[Stored data]
/-! Fields of the group can: R350 of spec/09_lanes.md. -/
abbrev R.CAN_CFG.EN : Fld := ⟨0x0, 31, 31⟩
abbrev R.CAN_CFG.MODE : Fld := ⟨0x0, 30, 29⟩
abbrev R.CAN_CFG.FD_EN : Fld := ⟨0x0, 28, 28⟩
abbrev R.CAN_CFG.AUTO_REC : Fld := ⟨0x0, 27, 27⟩
abbrev R.CAN_NBT.NBRP : Fld := ⟨0x4, 31, 24⟩
abbrev R.CAN_NBT.NTSEG1 : Fld := ⟨0x4, 23, 16⟩
abbrev R.CAN_NBT.NTSEG2 : Fld := ⟨0x4, 15, 8⟩
abbrev R.CAN_NBT.NSJW : Fld := ⟨0x4, 7, 0⟩
abbrev R.CAN_DBT.DBRP : Fld := ⟨0x8, 31, 24⟩
abbrev R.CAN_DBT.DTSEG1 : Fld := ⟨0x8, 23, 16⟩
abbrev R.CAN_DBT.DTSEG2 : Fld := ⟨0x8, 15, 8⟩
abbrev R.CAN_DBT.DSJW : Fld := ⟨0x8, 7, 0⟩
abbrev R.CAN_TDC.TDC_EN : Fld := ⟨0xC, 31, 31⟩
abbrev R.CAN_TDC.TDCO : Fld := ⟨0xC, 7, 0⟩
abbrev R.CAN_STAT.STATE : Fld := ⟨0x10, 31, 30⟩
abbrev R.CAN_STAT.STATE_CHG : Fld := ⟨0x10, 29, 29⟩
abbrev R.CAN_STAT.REC : Fld := ⟨0x10, 23, 16⟩
abbrev R.CAN_STAT.TEC : Fld := ⟨0x10, 15, 8⟩
abbrev R.CAN_CMD.RESTART : Fld := ⟨0x14, 0, 0⟩
abbrev R.CAN_ERRCNT.PROTO : Fld := ⟨0x18, 31, 16⟩
abbrev R.CAN_ERRCNT.ARB_LOST : Fld := ⟨0x18, 15, 0⟩
abbrev R.CAN_FID.EN : Fld := ⟨0x80, 31, 31⟩
abbrev R.CAN_FID.FIDE : Fld := ⟨0x80, 30, 30⟩
abbrev R.CAN_FID.FID : Fld := ⟨0x80, 28, 0⟩
abbrev R.CAN_FMASK.MASK : Fld := ⟨0x84, 28, 0⟩

/-! Fields of the group time: R375 of spec/10_time.md. -/
abbrev R.TU_CTRL.ACT : Fld := ⟨0x0, 0, 0⟩
abbrev R.TU_SWCFG.SW_STEP_MAX : Fld := ⟨0x4, 31, 16⟩
abbrev R.TU_SWCFG.SW_SLEW : Fld := ⟨0x4, 15, 0⟩
abbrev R.TU_STAT.SWITCHING : Fld := ⟨0x8, 31, 31⟩
abbrev R.TU_STAT.STEPPED : Fld := ⟨0x8, 30, 30⟩
abbrev R.TU_STAT.TD_LOST : Fld := ⟨0x8, 7, 4⟩
abbrev R.TU_STAT.TD_LOCK : Fld := ⟨0x8, 3, 0⟩
abbrev R.TU_RATE_NOW.RATE : Fld := ⟨0xC, 31, 0⟩
abbrev R.TU_OFS_NOW.OFS : Fld := ⟨0x10, 31, 0⟩

/-! Fields of the group dom: R376 of spec/10_time.md. -/
abbrev R.DOM_CFG.SVO_EN : Fld := ⟨0x0, 31, 31⟩
abbrev R.DOM_CFG.SRC : Fld := ⟨0x0, 30, 29⟩
abbrev R.DOM_CFG.KP : Fld := ⟨0x0, 27, 24⟩
abbrev R.DOM_CFG.KI : Fld := ⟨0x0, 23, 20⟩
abbrev R.DOM_CFG.DOMAIN : Fld := ⟨0x0, 15, 8⟩
abbrev R.DOM_CFG.PORT : Fld := ⟨0x0, 7, 4⟩
abbrev R.DOM_CFG.DELAY : Fld := ⟨0x0, 3, 3⟩
abbrev R.DOM_CFG.XPORT : Fld := ⟨0x0, 2, 2⟩
abbrev R.DOM_CFG.TWOSTEP : Fld := ⟨0x0, 1, 1⟩
abbrev R.DOM_CFG.PTP_EN : Fld := ⟨0x0, 0, 0⟩
abbrev R.DOM_OFS.OFS : Fld := ⟨0x4, 31, 0⟩
abbrev R.DOM_RATE.RATE : Fld := ⟨0x10, 31, 0⟩
abbrev R.DOM_ADJ_LO.ADJ : Fld := ⟨0x14, 31, 0⟩
abbrev R.DOM_ADJ_HI.ADJ : Fld := ⟨0x18, 31, 0⟩
abbrev R.DOM_SMP_LO.THETA : Fld := ⟨0x1C, 31, 0⟩
abbrev R.DOM_SMP_HI.THETA : Fld := ⟨0x20, 31, 0⟩
abbrev R.DOM_LAST_LO.THETA : Fld := ⟨0x24, 31, 0⟩
abbrev R.DOM_LAST_HI.THETA : Fld := ⟨0x28, 31, 0⟩
abbrev R.DOM_SVO.STEP_THR : Fld := ⟨0x2C, 31, 16⟩
abbrev R.DOM_SVO.RATE_MAX : Fld := ⟨0x2C, 15, 0⟩
abbrev R.DOM_STAT.LOCKED : Fld := ⟨0x30, 31, 31⟩
abbrev R.DOM_STAT.VALID : Fld := ⟨0x30, 30, 30⟩
abbrev R.DOM_STAT.STEPPED : Fld := ⟨0x30, 29, 29⟩
abbrev R.DOM_STAT.CLAMP : Fld := ⟨0x30, 28, 28⟩
abbrev R.DOM_STAT.SAMPLES : Fld := ⟨0x30, 15, 0⟩
abbrev R.DOM_INT.I : Fld := ⟨0x34, 31, 0⟩
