/-! ## Engine contexts and movers (spec/05_engine_isa.md, spec/06_contexts_queues.md) -/

/-- An active hardware loop (R198): the first and last instruction of its body, the iterations still to start counting the one in progress,
ROTL, and whether the loop buffer holds the body. -/
structure LoopSt where
  first : Nat
  last : Nat
  count : Nat
  rotl : Bool
  captured : Bool
  deriving DecidableEq, Repr

/-- What a WAITING context waits for (R213). `load` and `store` hold the instruction itself, which is carried out when its access completes. -/
inductive Wait where
  | none
  | load (i : Instr)
  | store (i : Instr)
  | wfe (wd : Nat) (mask : BitVec 32) (limit : Nat)
  | fsync (wd since : Nat)
  | fence
  | idle
  | qpush (queue wd addr : Nat) (w : Bool)
  | qpop (queue wd addr : Nat) (w : Bool)
  deriving DecidableEq, Repr

/-- A posted store that is not yet done (R180, R219). -/
structure Posted where
  va : Nat
  pa : Nat
  size : Nat
  data : Nat
  deriving DecidableEq, Repr

/-- The state of one engine context beside CTX_PC and its other registers (R171, R175): general registers (physical numbers, so that the
window rotates by `rb` alone), accumulators, pointers, modulo lengths, steps, the special registers, the loop, the reservation, what the
context waits for, its posted stores, the address of a posted-store error that a running context has not yet taken (R219), and the state to
which RELEASE returns it (R495, R499). -/
structure CtxSt where
  w : Tab (BitVec 32)
  a : Tab (BitVec 40)
  p : Tab (BitVec 32)
  m : Tab (BitVec 24)
  st : Tab (BitVec 16)
  mode : BitVec 32
  flags : BitVec 3
  rb : BitVec 4
  vhi : BitVec 16
  tsec : BitVec 32
  tsech : BitVec 32
  tfrac : BitVec 16
  epend : BitVec 32
  loop : Option LoopSt
  resv : Option Nat
  wait : Wait
  posted : List Posted
  pendVa : Option Nat
  prev : Nat
  deriving DecidableEq, Repr

def CtxSt.init : CtxSt :=
  ⟨[], [], [], [], [], 0, 0, 0, 0, 0, 0, 0, 0, none, none, .none, [], none, 0⟩

/-- A mover's command descriptor (R229). -/
structure Desc where
  src : Nat
  dst : Nat
  len : Nat
  tag : Nat
  fill : Bool
  cpl : Bool
  evt : Bool
  pattern : Nat
  deriving DecidableEq, Repr

/-- A completion descriptor's content (R230). -/
structure Compl where
  tag : Nat
  status : Nat
  cause : Nat
  done : Nat
  fva : Nat
  evt : Bool
  deriving DecidableEq, Repr

/-- One mover beside its registers: the descriptor in progress, and a completion that waits for its CPLQ (R231). -/
structure MoverSt where
  desc : Option Desc
  cpl : Option Compl
  deriving DecidableEq, Repr

def MoverSt.init : MoverSt := ⟨none, none⟩

/-! ## Islands, stores and causeways (spec/02_logic_blocks.md, spec/03_islands_causeways.md) -/

/-- The registers and sticky flags of an arithmetic slice (R65, R68). -/
structure SliceSt where
  areg : BitVec 16
  breg : BitVec 16
  preg : BitVec 40
  acc : BitVec 40
  oreg : BitVec 32
  msat : Bool
  av : Bool
  sat : Bool
  deriving DecidableEq, Repr

def SliceSt.init : SliceSt := ⟨0, 0, 0, 0, 0, false, false, false⟩

/-- What a store port shows: read data and the flags CE and UE (R75, R78), before and after OUTREG. -/
structure PortOut where
  data : Nat
  ce : Bool
  ue : Bool
  data2 : Nat
  ce2 : Bool
  ue2 : Bool
  deriving DecidableEq, Repr

def PortOut.init : PortOut := ⟨0, false, false, 0, false, false⟩

/-- Where an island goes when its reset completes (R111). -/
inductive AfterReset where
  | run | slack
  deriving DecidableEq, Repr

/-- One island beside its registers: flip-flop values Q by block × 16 + macrocell, slices, store outputs by store × 2 + port, the level
of its clock, whether the device hold forces INIT (R61), whether
its general I/O have left the hold state at stage 1 (R436), whether its store writes are enabled and its fill is in progress (R88), what follows
a reset (R111), and its snapshot words (R442). -/
structure IslandSt where
  q : Tab Bool
  slices : Tab SliceSt
  outs : Tab PortOut
  clk : Bool
  held : Bool
  io : Bool
  wrEn : Bool
  filling : Bool
  after : AfterReset
  snap : Tab Nat
  gpioOut : Tab Drive
  gpioIn : Tab Nat
  slack : Tab Bool
  deriving DecidableEq, Repr

def IslandSt.init : IslandSt := ⟨[], [], [], false, true, false, false, false, .run, [], [], [], []⟩

/-- A causeway channel: its words, oldest first, each with the number of sink edges since its push, and the freed entries with the number of
source edges since each pop (R101). -/
structure Chan where
  words : List (Nat × Nat)
  freed : List Nat
  deriving DecidableEq, Repr

def Chan.init : Chan := ⟨[], []⟩

/-! ## Network, translation and memory (spec/06 to spec/08) -/

/-- Who owns a request that an initiator port has outstanding. -/
inductive Owner where
  | nap
  | dbm (port : Nat)
  | other
  deriving DecidableEq, Repr

/-- A request outstanding at an initiator port (R259, R276). -/
structure Outst where
  port : Nat
  tag : Nat
  write : Bool
  pa : Nat
  size : Nat
  owner : Owner
  deriving DecidableEq, Repr

/-- A response on its way from a router to an initiator port (R259). `sport` is its source port: 0 NAP, 1 UNIT, 3 the initiator's own port (R260). -/
structure Rsp where
  src : Nat
  port : Nat
  tag : Nat
  write : Bool
  status : Nat
  data : Nat
  sport : Nat
  deriving DecidableEq, Repr

/-- A packet held at a blocked hop (R275): at which router, and what it is. -/
structure Held where
  router : Nat
  request : Bool
  port : Nat
  tag : Nat
  write : Bool
  deriving DecidableEq, Repr

/-- A target request at a NAP (R271): its TTAG at the fabric (64 while it waits in the NAP), its initiator, and its inbound bundle word: SIZE,
OFFSET, the line and its byte enables. -/
structure TgtReq where
  ttag : Nat
  port : Nat
  tag : Nat
  write : Bool
  size : Nat
  off : Nat
  data : Nat
  be : Nat
  deriving DecidableEq, Repr

/-- One NAP beside its registers: the requests it holds in STALL mode and its target requests at the fabric and waiting, and inbound bundle
words (channel 0, channel 1, data, byte enables) that wait for room. -/
structure NapSt where
  held : List MasterReq
  tgt : List TgtReq
  inbound : List (Nat × Nat × Nat × Nat)
  deriving DecidableEq, Repr

def NapSt.init : NapSt := ⟨[], [], []⟩

/-- A probe trace record before it is written (R282). -/
structure PrbRec where
  hdr : Nat
  req : Nat
  stamp : Int
  waited : Bool
  deriving DecidableEq, Repr

/-- One probe beside its registers: its staging FIFO, its loss mark, and whether its threshold event has been raised since PRB_PKT was last
read (R281, R282). -/
structure ProbeSt where
  stage : List PrbRec
  loss : Bool
  fired : Bool
  deriving DecidableEq, Repr

def ProbeSt.init : ProbeSt := ⟨[], false, false⟩

/-- A cached final translation (R241): translation context, page base and size, frame, W, DEV, and the context's RO bit. -/
structure Final where
  tctx : Nat
  va : Nat
  log : Nat
  pa : Nat
  w : Bool
  dev : Bool
  deriving DecidableEq, Repr

/-- A cached upper-level entry (R241): the level of the entry, the VA bits that select it, and the entry read. -/
structure Upper where
  tctx : Nat
  level : Nat
  idx : Nat
  entry : Nat
  deriving DecidableEq, Repr

/-- The translation unit of a quadrant beside its registers. -/
structure XuSt where
  finals : List Final
  uppers : List Upper
  deriving DecidableEq, Repr

def XuSt.init : XuSt := ⟨[], []⟩

/-- A memory controller beside its registers: open rows (plus one) and row-disturb trackers by (rank × 2 + subchannel) × 32 + bank (R294,
R304), the doubled refresh rate by rank and the refreshes postponed by bank (R302), whether a parity mismatch has stopped the scrubber and
whether SCRUB_CTL has been rewritten since (R314), whether the CE threshold event has been raised since CE_CNT was last read (R315), whether
OFFLINE waits for queued requests (R296), whether the load under way issued INIT (R447), and whether the contents are undefined but for the
lines listed (R312). -/
structure McSt where
  openRow : Tab Nat
  tracker : Tab (List (Nat × Nat))
  fast : Tab Bool
  postponed : Tab Nat
  stopped : Bool
  rewritten : Bool
  ceFired : Bool
  offlining : Bool
  byLoad : Bool
  undef : Bool
  wrote : Tab Bool
  deriving DecidableEq, Repr

def McSt.init : McSt := ⟨[], [], [], [], false, false, false, false, false, true, []⟩

/-- One event of the event controller beside its registers (R249): undelivered occurrences, the counter at the first of them and at the
previous delivery. -/
structure EvtSt where
  count : Nat
  first : Nat
  last : Option Nat
  deriving DecidableEq, Repr

def EvtSt.init : EvtSt := ⟨0, 0, none⟩

/-! ## What leaves the device -/

/-- What the device sends to the outside: completions, messages, frames and answers, as each chapter gives them. -/
inductive Output where
  /-- The value a register read returned. -/
  | regValue (addr value : Nat)
  /-- A PCIe completion of function `f`: status 0 success, 1 Unsupported Request, 2 Configuration Request Retry, 4 Completer Abort. -/
  | completion (f status data : Nat)
  /-- The MSI-X message of a function's vector (R248, R424). -/
  | msix (f entry : Nat)
  /-- A response packet sent to an initiator port (R259). -/
  | response (port tag status data : Nat)
  /-- A message packet (R257). -/
  | message (dest dport payload : Nat)
  /-- A word on the inbound bundle of a NAP (R269): channels 0 and 1, data and byte enables. -/
  | bundle (router ch0 ch1 data be : Nat)
  /-- A broadcast code with its group mask (R116). -/
  | broadcast (code mask : Nat)
  /-- A same-bank refresh or refresh management command to a bank of a channel (R302, R305). -/
  | refresh (ch bank : Nat) (rfm : Bool)
  /-- A 66-bit block on the transmitter ball of a lane: header and scrambled payload (R331). -/
  | block (lane hdr payload : Nat)
  /-- Symbols of the test pattern on a lane: bits of an NRZ lane, precoded values 0 to 3 of a PAM4 lane (R328, R329, R335). -/
  | symbols (lane : Nat) (syms : List Nat)
  /-- An Ethernet frame that a MAC sends, without its FCS; `cut` says that a restart cut it short (R327, R338). -/
  | frame (mac : Nat) (bytes : List (BitVec 8)) (cut : Bool)
  /-- A PAUSE frame with its quanta (R338). -/
  | pauseFrame (mac quanta : Nat)
  /-- A CAN or CAN FD frame (R345). -/
  | canFrame (can : Nat) (f : CanFrame)
  /-- What a JTAG data register captures: its length in bits and its value (R492, R493). -/
  | scan (bits value : Nat)
  /-- JTAG selects the boundary-scan register, whose cells and length are those of the BSDL file, outside the spec (R545). -/
  | boundaryScan
  /-- A PCIe configuration completion carries a value that the PCI Express specification sets (R423). -/
  | config (f status value : Nat)
  /-- A packet of the system link, between START and END with its SEQ, on a port (R408). -/
  | packet (port seq : Nat) (p : LinkPkt)
  /-- An ACK block, or a NAK (R408). -/
  | ack (port seq : Nat) (nak : Bool)
  /-- A GLOBAL block (R408, R414). -/
  | glob (port gop : Nat) (up : Bool) (gseq arg : Nat)
  /-- A BROADCAST_FRAME with the values of FR_START, FR_PERIOD and FR_FIRST; the spec does not say how GLOBAL blocks carry them (R414). -/
  | globFrame (port gseq ns sec period first : Nat)
  /-- A TICK block with its stamp (R413). -/
  | tick (port : Nat) (resp : Bool) (stamp : Nat)
  /-- LINK_RESET blocks for 10 µs (R412). -/
  | linkReset (port : Nat)
  /-- A read of host memory for an image that is pulled (R433). -/
  | hostRead (addr : Nat)
  /-- The result of a DAP access as the next scan shifts it out (R493). -/
  | dap (status data : Nat)
  deriving DecidableEq, Repr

=== Work to be completed ===
Copy from the entries above each line in which the string "STEPPED" can be found.

=== Result for this exercise ===
abbrev R.TU_STAT.STEPPED : Fld := ⟨0x8, 30, 30⟩
abbrev R.DOM_STAT.STEPPED : Fld := ⟨0x30, 29, 29⟩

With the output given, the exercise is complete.